Other evidence that brief, social media-embedded tools can help comes from research led by scientists at Harvard University in collaboration with The Mighty, an online social platform that connects people with shared health-related experiences. In this randomized trial, people at risk for suicide who read fellow platform users’ personal stories about surviving suicide attempts reported a lower desire to die than the people who didn’t. The effect was modest but, when it comes to preventing suicide, even a small improvement can have life-altering consequences.

Many LGBTQ+ youths, especially those living with family members who don’t affirm their identity, have reported the importance of online social platforms for their mental well-being, especially those designed to help them maintain connections and build community, such as TrevorSpace, Discord Servers, and Q Chat, among others. In fact, studies from Koko (a digital mental health nonprofit that embeds mental health tools into large, online platforms) have shown that helping peers via online social platforms can reduce depression symptoms and boost positive coping skills.

Of course, not all available online mental health resources are created equal, and there is plenty of unhelpful content out there too. Ample mental health misinformation is shared in digital spaces, along with harmful content that may trigger teens at-risk for eating disorders or self-harm.

But the kneejerk reaction — to propose blanket bans on teens’ social media use — is unrealistic and short-sighted.

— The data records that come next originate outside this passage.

/-- No command's result depends on a bit outside the positions it may read (70_reset_and_hazards.md R241, R246): a bit that the
reservoir's owner may change while the command runs changes nothing of its outcome but the reservoir itself. (Which positions
those are is the model's bound, log 16.) -/
def Obligations.BitsOutOfReachDoNotChangeTheOutcome : Prop :=
  ∀ (s t u : State) (op : Op) (ltab : BitVec 6) (p : BitVec 32) (b : Option Bit), s.Inv → s.phase = .run op ltab →
    deliver (.setBit p b) s = .next t → exec (op.withTable ltab) s = .next u →
    exec (op.withTable ltab) t = .next { u with resv := t.resv }

/-- A sticky condition that shows before the command completes leaves STATUS at completion as if it had not shown early
(70_reset_and_hazards.md R243, R245; log 8). -/
def Obligations.EarlyRaiseLeavesTheFinalStatus : Prop :=
  ∀ (s u : State) (op : Op) (ltab : BitVec 6), s.Inv → s.phase = .run op ltab → exec (op.withTable ltab) s = .next u →
    ∃ v, exec (op.withTable ltab) (raiseShows s) = .next v ∧ v.status = u.status ∧ SameResults u v

/-- WAITDONE ends (30_encoding.md R92; 70_reset_and_hazards.md R246): from every running command that is within the position range,
the loop has read DONE = 1 after three steps, and the schedule goes on behind it. (The form of the loop is log 21.) -/
def Obligations.WaitDoneEndsWhenTheCommandCompletes : Prop :=
  ∀ (s u : State) (op : Op) (ltab : BitVec 6) (rest : List Event), s.Inv → s.phase = .run op ltab →
    s.inputs = .waitDone :: rest → exec (op.withTable ltab) s = .next u →
    ∃ v, core.run 3 s = .next v ∧ v.inputs = rest ∧ v.phase = .idle ∧ v.status.done = true ∧ SameResults u v
end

Instead, given the inevitability of teens’ digital lives, policy-makers and tech companies have a responsibility to support the creation of social media platforms that include not only enforceable guardrails against harmful content but that also embed helpful tools for youth mental health. Collaborations with scientists, clinicians, young people, and social media companies could make these online mental health tools a major force for good by connecting millions more adolescents with effective mental health tools, when many might otherwise access no support at all. Even if the average effects of these tools on individuals is modest, their public health benefits could be substantial if widely-deployed, much like adding fluoride to drinking water to prevent population-wide rates of tooth decay. Although that approach doesn’t eliminate cavities, it can make them a less frequent and severe.

With these kinds of partnerships, social media companies could choose to reconstruct their platforms to direct teens away from psychologically harmful content and toward resources that work. The online interventions that are most likely to succeed are ones that lean into teens’ natural drives for independence and autonomy, such as those that are accessible when and where teens want to use them and those that promote social connection with peers who share identities or experiences.

Of course, when it comes to testing new ways to support teens online, it is dangerous to assume that any seemingly helpful something is better than nothing. For instance, some social media companies have released large language model- or AI-driven chatbots that teens informally use for mental health support, though they tend to have opaque, insufficient guardrails, creating unpredictable risks for exposing adolescents to harm.

To date, numerous mental health apps have been released despite including few to no evidence-based treatment elements — an alarming trend that needs to change. For any new mental health tool, ongoing evaluation and oversight will be essential. But decision-makers have a responsibility to the next generation to find the online mental health supports that work, and safely deliver them to teens through the digital spaces where they’re most likely to find them.

Jessica Schleider is an associate professor of medical social sciences, pediatrics, and psychology at Northwestern University in Evanston, Illinois; director of the Lab for Scalable Mental Health; and author of “Little Treatments, Big Effects” (Robinson, 2023).